[Collected data entries]
····················
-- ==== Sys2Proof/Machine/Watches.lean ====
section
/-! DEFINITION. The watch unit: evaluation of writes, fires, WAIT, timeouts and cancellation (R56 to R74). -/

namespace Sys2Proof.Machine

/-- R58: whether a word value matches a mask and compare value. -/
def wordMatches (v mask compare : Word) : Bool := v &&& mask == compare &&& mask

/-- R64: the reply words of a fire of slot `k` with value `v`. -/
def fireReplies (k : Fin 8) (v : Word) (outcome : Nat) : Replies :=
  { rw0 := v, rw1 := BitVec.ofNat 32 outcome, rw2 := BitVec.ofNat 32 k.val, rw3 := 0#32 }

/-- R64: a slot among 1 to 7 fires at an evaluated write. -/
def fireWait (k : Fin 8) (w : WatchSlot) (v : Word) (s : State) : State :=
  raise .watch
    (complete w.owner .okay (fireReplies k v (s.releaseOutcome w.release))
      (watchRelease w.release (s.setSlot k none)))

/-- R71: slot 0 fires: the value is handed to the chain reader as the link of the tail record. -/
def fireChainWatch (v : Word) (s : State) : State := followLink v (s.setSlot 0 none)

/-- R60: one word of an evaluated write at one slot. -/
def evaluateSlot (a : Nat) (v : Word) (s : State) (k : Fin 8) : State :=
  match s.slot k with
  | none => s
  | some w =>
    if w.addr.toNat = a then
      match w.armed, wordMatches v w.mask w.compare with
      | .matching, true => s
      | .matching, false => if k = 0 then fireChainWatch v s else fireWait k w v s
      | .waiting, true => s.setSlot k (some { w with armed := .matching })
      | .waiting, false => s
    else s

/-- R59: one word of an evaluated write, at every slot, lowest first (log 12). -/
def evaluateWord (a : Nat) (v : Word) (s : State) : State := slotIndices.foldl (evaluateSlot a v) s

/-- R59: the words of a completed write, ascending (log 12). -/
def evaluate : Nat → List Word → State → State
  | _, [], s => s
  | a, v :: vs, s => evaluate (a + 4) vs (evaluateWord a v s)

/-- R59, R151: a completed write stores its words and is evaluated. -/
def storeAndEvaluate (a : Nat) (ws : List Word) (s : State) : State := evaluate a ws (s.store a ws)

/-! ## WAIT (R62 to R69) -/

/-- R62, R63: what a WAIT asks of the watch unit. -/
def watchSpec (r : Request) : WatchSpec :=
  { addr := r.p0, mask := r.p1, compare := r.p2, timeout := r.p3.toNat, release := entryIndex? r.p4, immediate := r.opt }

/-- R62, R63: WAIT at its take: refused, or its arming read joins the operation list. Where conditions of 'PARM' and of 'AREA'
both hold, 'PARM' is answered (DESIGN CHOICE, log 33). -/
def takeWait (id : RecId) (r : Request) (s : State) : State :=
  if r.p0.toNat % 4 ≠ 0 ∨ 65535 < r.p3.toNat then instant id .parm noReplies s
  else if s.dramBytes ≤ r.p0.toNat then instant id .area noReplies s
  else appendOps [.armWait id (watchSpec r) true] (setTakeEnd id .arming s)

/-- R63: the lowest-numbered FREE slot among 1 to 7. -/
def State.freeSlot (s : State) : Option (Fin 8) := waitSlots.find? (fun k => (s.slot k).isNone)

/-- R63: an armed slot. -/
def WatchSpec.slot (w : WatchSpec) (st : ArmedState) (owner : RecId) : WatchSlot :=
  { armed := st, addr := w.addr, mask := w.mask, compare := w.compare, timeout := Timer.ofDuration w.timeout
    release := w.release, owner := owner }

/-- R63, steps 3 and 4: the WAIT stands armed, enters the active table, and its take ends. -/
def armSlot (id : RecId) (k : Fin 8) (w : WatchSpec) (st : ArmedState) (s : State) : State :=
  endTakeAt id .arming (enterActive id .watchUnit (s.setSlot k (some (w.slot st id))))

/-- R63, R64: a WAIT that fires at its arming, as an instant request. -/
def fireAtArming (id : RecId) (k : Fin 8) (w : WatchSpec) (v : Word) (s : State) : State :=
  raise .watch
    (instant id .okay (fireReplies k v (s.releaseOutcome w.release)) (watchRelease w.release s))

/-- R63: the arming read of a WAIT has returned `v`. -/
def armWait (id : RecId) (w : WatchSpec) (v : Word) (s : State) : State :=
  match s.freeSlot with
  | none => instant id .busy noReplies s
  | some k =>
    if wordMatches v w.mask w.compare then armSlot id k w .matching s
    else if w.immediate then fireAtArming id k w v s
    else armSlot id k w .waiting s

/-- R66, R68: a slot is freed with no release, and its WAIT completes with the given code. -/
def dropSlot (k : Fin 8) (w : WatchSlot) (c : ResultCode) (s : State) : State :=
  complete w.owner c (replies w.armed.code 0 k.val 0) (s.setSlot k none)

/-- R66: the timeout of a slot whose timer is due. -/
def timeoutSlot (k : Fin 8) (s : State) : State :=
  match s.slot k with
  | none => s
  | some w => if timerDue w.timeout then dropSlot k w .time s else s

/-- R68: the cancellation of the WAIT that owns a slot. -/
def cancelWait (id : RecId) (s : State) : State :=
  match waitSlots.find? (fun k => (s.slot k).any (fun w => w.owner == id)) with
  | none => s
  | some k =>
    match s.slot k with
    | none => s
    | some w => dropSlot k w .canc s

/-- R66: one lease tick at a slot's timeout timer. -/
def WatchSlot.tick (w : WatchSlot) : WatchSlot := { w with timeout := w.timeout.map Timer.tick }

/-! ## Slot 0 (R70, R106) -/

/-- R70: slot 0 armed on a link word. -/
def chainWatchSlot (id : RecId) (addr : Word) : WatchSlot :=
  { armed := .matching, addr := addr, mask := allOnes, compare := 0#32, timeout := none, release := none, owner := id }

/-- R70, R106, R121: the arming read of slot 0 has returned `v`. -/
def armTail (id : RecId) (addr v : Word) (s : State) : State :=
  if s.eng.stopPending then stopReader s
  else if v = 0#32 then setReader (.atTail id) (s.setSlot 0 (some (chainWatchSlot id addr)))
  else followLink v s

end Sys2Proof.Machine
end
····················
WHAT YOU NEED TO DO: Your answer should be every line above that contains the word "fireWait".

TASK ANSWER:
def fireWait (k : Fin 8) (w : WatchSlot) (v : Word) (s : State) : State :=
      | .matching, false => if k = 0 then fireChainWatch v s else fireWait k w v s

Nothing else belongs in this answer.